|
|
|
|
|
by freehorse
471 days ago
|
|
This is nonsense, obviously the problem with getting "data under the table" is that they may have used it to training their models, thus rendering the benchmarks invalid. But for this danger, there is no other risk for them having access to it beforehand. We do not know if they used it for training, but the only reassurance being some "verbal agreement", as is reported, is not very reassuring. People are free to adjust their P(model_capabilities|frontiermath_results) based on their own priors. |
|
What is "this"?
> obviously the problem with getting "data under the table" is that they may have used it to training their models
I've been avoiding mentioning the maximalist version of the argument (they got data under the table AND used it to train models), because training wasn't stated until now, and it would have been unfair to bring it up without mention. That is that's 2 baileys out from "they had access to a shared directory that had some test qs in it, and this was reported publicly, and fixed publicly"
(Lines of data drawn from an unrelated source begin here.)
-- ==== Sys2Proof/Machine/Profiles.lean ====
section
/-! DEFINITION. Loading a profile and switching it (07_bitstream_and_profiles.md): load attempts with their logs and records (R222,
R227-R229), selection and the end of LOAD (R232, R413), and the hitless switch from LOADING to its end (R234-R238). -/

set_option Elab.async false

namespace Sys2Proof.Machine

/-! ### A load attempt (R222, R227-R229) -/

/-- An entry of the clamp log as its 32 bytes (Table 7.11). -/
def LogEntry.bytes (e : LogEntry) (slot loadNo : Nat) : List Byte :=
  le 1 e.sec ++ le 1 e.rule ++ le 2 e.fid ++ pathBytes e.path ++ le 1 slot ++ le 1 e.flags ++ leI 8 e.given ++ leI 8 e.applied ++
  le 4 loadNo

/-- Whether an entry is a clamp applied by the checks, and no REJECT or refusal. -/
def LogEntry.isClamp (e : LogEntry) : Bool := e.rule ≠ 6 && !bitOf e.flags 2

/-- A clamp log of a load (R227). -/
def clampLog (es : List LogEntry) (slot loadNo : Nat) : CfgLog where
  entries := (es.take 1024).map (fun e => e.bytes slot loadNo)
  total := es.length
  rejects := (es.filter (fun e => e.rule = 6)).length
  safe := (es.filter (fun e => e.isClamp && (e.rule = 4 || e.rule = 5))).length

/-- CFG_CLAMP or CFG_CLAMP_SAFETY of one clamp (Table 7.14). -/
def State.clampRecord (s : State) (e : LogEntry) : State :=
  let data := le 1 e.sec ++ le 1 e.rule ++ le 2 e.fid ++ leI 4 e.given ++ leI 4 e.applied
  if safetyRelevant e.sec then (s.put CFG_EVT.SAFECLAMP 1).emit srcCfg Code.CFG_CLAMP_SAFETY data
  else (s.put CFG_EVT.CLAMP 1).emit srcCfg Code.CFG_CLAMP data

/-- Refused sections as the bits of `CFG_SECT`. -/
def refusedBits (rs : List Rej) : Nat := (rs.map (fun r => 2 ^ (r.sec - 1))).sum

/-- A role's installed key (R359). -/
def State.roleKey (s : State) (role : Nat) : Option (List Byte) := (s.cls.keys.find? (fun q => q.1 = role)).map (·.2)

/-- What a load attempt ends in: the container rejected at steps 1-6, the profile refused, or a plane. -/
inductive Loaded where
  | rejected
  | refused
  | plane (p : Plane)
  deriving DecidableEq, Repr

/-- One load of a slot: verification, checks, log, records (Table 7.10, R227-R229). The load's clamps and refused sections are left in
`shadowClamps` and `shadowRefused`. -/
def State.loadSlot (s : State) (slot : Nat) : Loaded × State :=
  let s := s.wr CFG_LOADNO (s.rd CFG_LOADNO + 1)
  let loadNo := (s.rd CFG_LOADNO).toNat
  match verifyContainer (s.verifyCtx slot (s.roleKey 1)) (s.slot slot).bytes with
  | .error r =>
    let s : State := { s with cfg := { s.cfg with logLast := .empty, shadowClamps := 0, shadowRefused := 0 } }
    (.rejected, ((s.setSlot slot { s.slot slot with state := 3 }).put CFG_SECT.LAST 0).rejectionRecord slot r)
  | .ok ps =>
    let c := fullCheck ps
    let refused := refusedSecs (ps.map (·.1)) c.rejs
    let clamps := c.log.filter (·.isClamp)
    let s : State := { s with cfg := { s.cfg with
      logLast := clampLog c.log slot loadNo, shadowClamps := clamps.length, shadowRefused := refusedBits refused } }
    let s := clamps.foldl State.clampRecord s
    let s := match (if 1 ∈ c.plane.secs then c.plane.unplaceable else none) with
      | some (reason, what) => s.unplaceable reason what
      | none => s
    let s := refused.foldl (fun s r => s.sectionRefused slot r) s
    let s := s.put CFG_SECT.LAST (refusedBits refused)
    match refused.find? (fun r => safetyRelevant r.sec) with
    | some r =>
      (.refused, (s.put CFG_EVT.PROFREF 1).emit srcCfg Code.CFG_PROFILE_REFUSED (le 1 slot ++ le 1 r.sec ++ le 4 loadNo))
    | none => (.plane (c.plane.without (refused.map (·.sec))), s)

/-- CFG_LOADED (Table 7.14): how 1 reset, 2 switch. -/
def State.loadedRecord (s : State) (slot how refused : Nat) : State :=
  s.emit srcCfg Code.CFG_LOADED
    (le 1 slot ++ le 1 how ++ le 2 (min 0xFFFF s.cfg.shadowClamps) ++ le 2 refused ++ le 4 (s.rd CFG_LOADNO).toNat)

/-- The NETWORK section of a plane in force, where it holds one; otherwise the last that loaded stays (R212). -/
def State.takeNet (s : State) (p : Plane) : State :=
  if 10 ∈ p.secs then
    let old := s.cfg.net
    (({ s with cfg := { s.cfg with net := p } } : State).loadNet).chainsLoad old
  else s.loadNet

/-! ### The end of LOAD (R232, R413) -/

/-- A plane in force from LOAD on, on both dies. A fibre whose waveform bank failed its check stays OFF (R63). -/
def State.applyPlane (s : State) (p : Plane) : State :=
  let s : State := { s with cfg := { s.cfg with sig := p, sens := p } }
  let s := (((s.takeNet p).loadDrive p).loadProving p).lampsRestart s
  let s := s.headList.foldl (fun s h => (s.loadHead h (s.cfg.sig.headItem h)).levelRecord h 3) s
  let s := (s.headSync.loadSio p).bornakAfter
  let s := (s.loadProbeTop p).loadAcqTop p
  let s := [0, 1].foldl (fun s f => if (s.fib f).badBank then s else (s.loadProbeFibre p f).loadAcqFibre p f) s
  let s := (((s.loadAcuRegs p).zonesAfter .profileF 0).zonesAfter .profileF 1).loadLinks
  let s := ((s.loadTemp .profileF p).noteLoaded p).rawLoaded.chzService
  (if 1 ∈ p.secs then s.placeFabric p else { s with gal := { s.gal with tasks := [] } }).loadPlanner p

/-- The selection of R232: `pins` is what `PROF_SEL` read, `settled` whether the readings agreed. The slot, or the cause of
CFG_FALLBACK. -/
def State.selectSlot (s : State) (pins : Nat) (settled : Bool) : Option Nat :=
  if s.on CFG_CTL.PIN_EN then (if settled then some pins else none) else some (s.get CFG_CTL.PREF)

/-- Profile F at the end of a failed selection (R232). -/
def State.fallbackF (s : State) (slot cause : Nat) : Plane × Nat × State :=
  let s := s.puts [(CFG_STAT.FALLBACK, 1), (CFG_EVT.FALLBACK, 1)]
  (.profileF, 4, s.emit srcCfg Code.CFG_FALLBACK (le 1 slot ++ le 1 cause))

/-- The profile that LOAD ends with: plane, active slot (4 profile F). In BLANK and PROVISIONED it is profile F (Table 14.1). With
the pins unsettled the record's slot is a free value. -/
def State.selectLoad (s : State) (pins : Nat) (settled : Bool) : Plane × Nat × State :=
  if s.cls.lc < 2 then (.profileF, 4, s)
  else
    match s.selectSlot pins settled with
    | none => s.drawn.fallbackF (s.free 8) 3
    | some n =>
      let s := s.putB CFG_STAT.BYPIN (s.on CFG_CTL.PIN_EN)
      if (s.slot n).state ≠ 2 then s.fallbackF n 1
      else
        match s.loadSlot n with
        | (.rejected, s) => s.fallbackF n 1
        | (.refused, s) => s.fallbackF n 2
        | (.plane p, s) => (p, n, s)

/-- LOAD_COMPLETE (R232, R413): `pins` is `PROF_SEL1`-`PROF_SEL0` as last read, `settled` whether eight readings agreed. -/
def opLoadComplete (pins : Nat) (settled : Bool) (s : State) : State :=
  if s.md.mode ≠ .load then s
  else
    let s : State := { s with pins := { s.pins with profSel := pins }, cfg := { s.cfg with shadowClamps := 0, shadowRefused := 0 } }
    let s := if s.on CFG_CTL.PIN_EN ∧ 2 ≤ s.cls.lc then s.put CFG_STAT.PINS pins else s
    let (p, slot, s) := s.selectLoad pins settled
    let refused := if slot = 4 then 0 else s.cfg.shadowRefused
    let s := s.applyPlane p
    let s := s.puts [(CFG_STAT.ACTIVE, slot), (CFG_STAT.STRICT, p.nat 11 0 0x081 []), (CFG_SECT.ACTIVE, refused)]
    let s : State := { s with cfg := { s.cfg with logActive := if slot = 4 then .empty else s.cfg.logLast } }
    let s := s.loadedRecord slot 1 refused
    match s.md.latched with
    | some (c, src) => s.enterSafe c src
    | none => s.enterMode .hold 4

/-! ### The commit condition (R235) -/

/-- An entry of a section: whether it exists, its numbers and its byte strings. -/
def Plane.entry (p : Plane) (sec kind : Nat) (path : List Nat) : Bool × List Int × List (Option (List Byte)) :=
  if p.hasRec sec kind path then
    (true, p.fields sec kind path, ((dictOf sec).filter (fun r => r.kind = kind)).map (fun r => p.bytes sec kind r.fid path))
  else (false, [], [])

/-- A head's ASPECTS entry. -/
def Plane.headEntry (p : Plane) (h : Nat) : List (Bool × List Int × List (Option (List Byte))) :=
  p.entry 6 0x0F [h] :: (List.range 16).map (fun a => p.entry 6 0x10 [h, a])

/-- Whether a head is affected: its ASPECTS entry, or the LAMP_CHANNELS entry of any of its channels, differs. -/
def headAffected (old new : Plane) (h : Nat) : Bool :=
  decide (old.headEntry h ≠ new.headEntry h) ||
  (old.headChans h ++ new.headChans h).any (fun n => decide (old.entry 7 0x0E [n] ≠ new.entry 7 0x0E [n]))

/-- The aspect of a plane's head with a meaning code. -/
def Plane.withMeaning (p : Plane) (h m : Nat) : Option Nat := (List.range 16).find? (fun a => p.hasAspect h a && p.meaning h a = m)

/-- Whether a head lets the switch commit. A head in a change shows no aspect yet; DARK keeps its meaning (log entry 42). -/
def State.headMeets (s : State) (new : Plane) (h : Nat) : Bool :=
  let old := s.cfg.sig
  let x := s.head h
  if !old.hasRec 6 0x0F [h] || !headAffected old new h then true
  else if x.change.isSome then false
  else if x.shown = 0x10 || x.shown = s.headNat 3 h then true
  else new.hasRec 6 0x0F [h] && old.hasAspect h x.shown && (new.withMeaning h (old.meaning h x.shown)).isSome

/-- The heads that do not meet the condition. -/
def State.headsWaiting (s : State) (new : Plane) : List Nat := (List.range 32).filter (fun h => !s.headMeets new h)

/-- The commit condition of R235. -/
def State.commitHolds (s : State) (new : Plane) : Bool :=
  let old := s.cfg.sig
  (s.headsWaiting new).isEmpty &&
  (List.range 8).all (fun o => decide (old.entry 8 0x16 [o] = new.entry 8 0x16 [o]) || !bitOf (s.get SIO_OUT.ON) o) &&
  (List.range 2).all (fun k => decide (old.entry 8 0x17 [k] = new.entry 8 0x17 [k]) || !s.released k)

/-- The count and first of the heads that keep the switch waiting, brought up to date. -/
def State.waitSync (s : State) : State :=
  match s.cfg.shadow with
  | some p =>
    if s.get CFG_STAT.SWSTATE = 2 then
      let hs := s.headsWaiting p
      let s : State := { s with cfg := { s.cfg with waitFirst := hs.headD 0xFF } }
      s.put CFG_SWITCH.WAIT_HEADS hs.length
    else s
  | none => s

/-! ### LOADING (R236) -/

/-- Program and state bytes of a plane's task. -/
def Plane.taskBytes (p : Plane) (t : Nat) : Nat := ((p.bytes 1 0x0A 0x043 [t]).getD []).length + p.nat 1 0x0A 0x045 [t]

/-- Whether the running and the new FABRIC sections together fit every engine's 2 MiB, with the new tasks on the engines that they will
have (R187, R236). -/
def State.fabricFits (s : State) (new : Plane) : Bool :=
  let coming := new.placedTasks ((s.engineMap new).map (fun e => e.getD 20)) (s.movedUnder new)
  (List.range 20).all (fun e =>
    let a := ((s.gal.tasks.filter (fun q => q.2.engine = e && q.2.state ≠ 3)).map (fun q => s.cfg.sens.taskBytes q.1)).sum
    let b := ((coming.filter (fun q => q.2.engine = e)).map (fun q => new.taskBytes q.1)).sum
    decide (a + b ≤ 2097152))

/-- The samples of a plane computed into the shadow banks of waveform memory (R63). -/
def State.shadowBanks (s : State) (p : Plane) : State :=
  [0, 1].foldl (fun s f => if (s.fib f).badBank then s else s.setFib f { s.fib f with shadow := p.waveBank f }) s

/-- SWITCH_LOADED (R234, R236): LOADING ends in WAITING, or the switch is abandoned. -/
def opSwitchLoaded (s : State) : State :=
  if s.get CFG_STAT.SWSTATE ≠ 1 then s
  else
    match s.loadSlot (s.get CFG_SWITCH.TARGET) with
    | (.plane p, s) =>
      if s.fabricFits p = false then s.switchAbandon 4
      else
        let s : State := { s with cfg := { s.cfg with shadow := some p, waitAt := s.clk.up } }
        ((s.shadowBanks p).put CFG_STAT.SWSTATE 2).waitSync
    | (_, s) => s.switchAbandon 3

/-! ### The signal die's exchange (R237) -/

/-- A head after the exchange of `cfg.sig`: where its aspects' indices have moved, values follow their meaning; else they go to the
safe aspect. A command ends (R257), a substitute or Bornak value stays only on an unchanged connection. -/
def State.headMoved (s : State) (old : Plane) (h : Nat) : State :=
  let new := s.cfg.sig
  let x := s.head h
  let map (a : Nat) : Nat :=
    if a = 0x10 ∨ a = 0x1F then a
    else if old.hasAspect h a then (new.withMeaning h (old.meaning h a)).getD (s.headNat 3 h) else s.headNat 3 h
  let bor := match x.bor, new.headItem h with
    | some (v, src, slot), some (v', src', slot') =>
      if slot = slot' ∧ old.connFields slot = new.connFields slot then some (map v, src, slot) else some (v', src', slot')
    | _, b => b
  s.setHead h { x with shown := map x.shown, demand := map x.demand, bor := bor, cmd := none, held := none, change := none,
                       goal := x.goal.map map, level := 10001 }

/-- The heads at the exchange: gone heads, new heads at their safe aspect, affected heads by the new sequence (R237). -/
def State.headsExchange (s : State) (old : Plane) : State :=
  let new := s.cfg.sig
  let s := (List.range 32).foldl (fun s h =>
    if old.hasRec 6 0x0F [h] && !new.hasRec 6 0x0F [h] then
      (s.setHead h .reset).puts [(LMP_FB.H h, 0), (LMP_NIGHT.H h, 0), (LMP_STBY.H h, 0)]
    else s) s
  let s := (List.range 64).foldl (fun s n =>
    if (new.placeOf n).isNone ∧ (s.chan n).code ≠ 0 ∧ (s.chan n).pattern = false then s.setCode n 0 0 else s) s
  let s := new.headList.foldl (fun s h =>
    if old.hasRec 6 0x0F [h] = false then
      let s := (s.loadHead h (new.headItem h)).levelRecord h 3
      if s.gatesLive then s.headStart h (s.headNat 3 h) 4 else s
    else if headAffected old new h then
      let s := (s.headMoved old h).applyLevel h
      if s.gatesLive then s.headStart h (s.head h).shown 4 else s
    else
      let x := s.head h
      let bor := match x.bor, new.headItem h with
        | some (v, src, slot), some (v', src', slot') =>
          if slot = slot' ∧ old.connFields slot = new.connFields slot then some (v, src, slot) else some (v', src', slot')
        | _, b => b
      s.setHead h { x with cmd := none, bor := bor }) s
  let s := new.headList.foldl (fun s h => s.headUpdate h) s
  (new.headList.filter (fun h => headAffected old new h)).foldl (fun s h => s.headAct h 4 false) s.headSync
There's been a fairly severe communication breakdown here, I don't want to distract from ex. what the nonense is, so I won't belabor that point, but I don't want you to think I don't want to engage on it - just won't in this singular posts.
> but the only reassurance being some "verbal agreement", as is reported, is not very reassuring
It's about as reassuring as it gets without them releasing the entire training data, which is, at best, with charity marginally, oh so marginally reassuring I assume? If the premise is we can't trust anything self-reported, they could lie there too?
> People are free to adjust their P(model_capabilities|frontiermath_results) based on their own priors.
Certainly, that's not in dispute (perhaps the idea that you are forbidden from adjusting your opinion is the nonsense you're referring to? I certainly can't control that :) Nor would I want to!)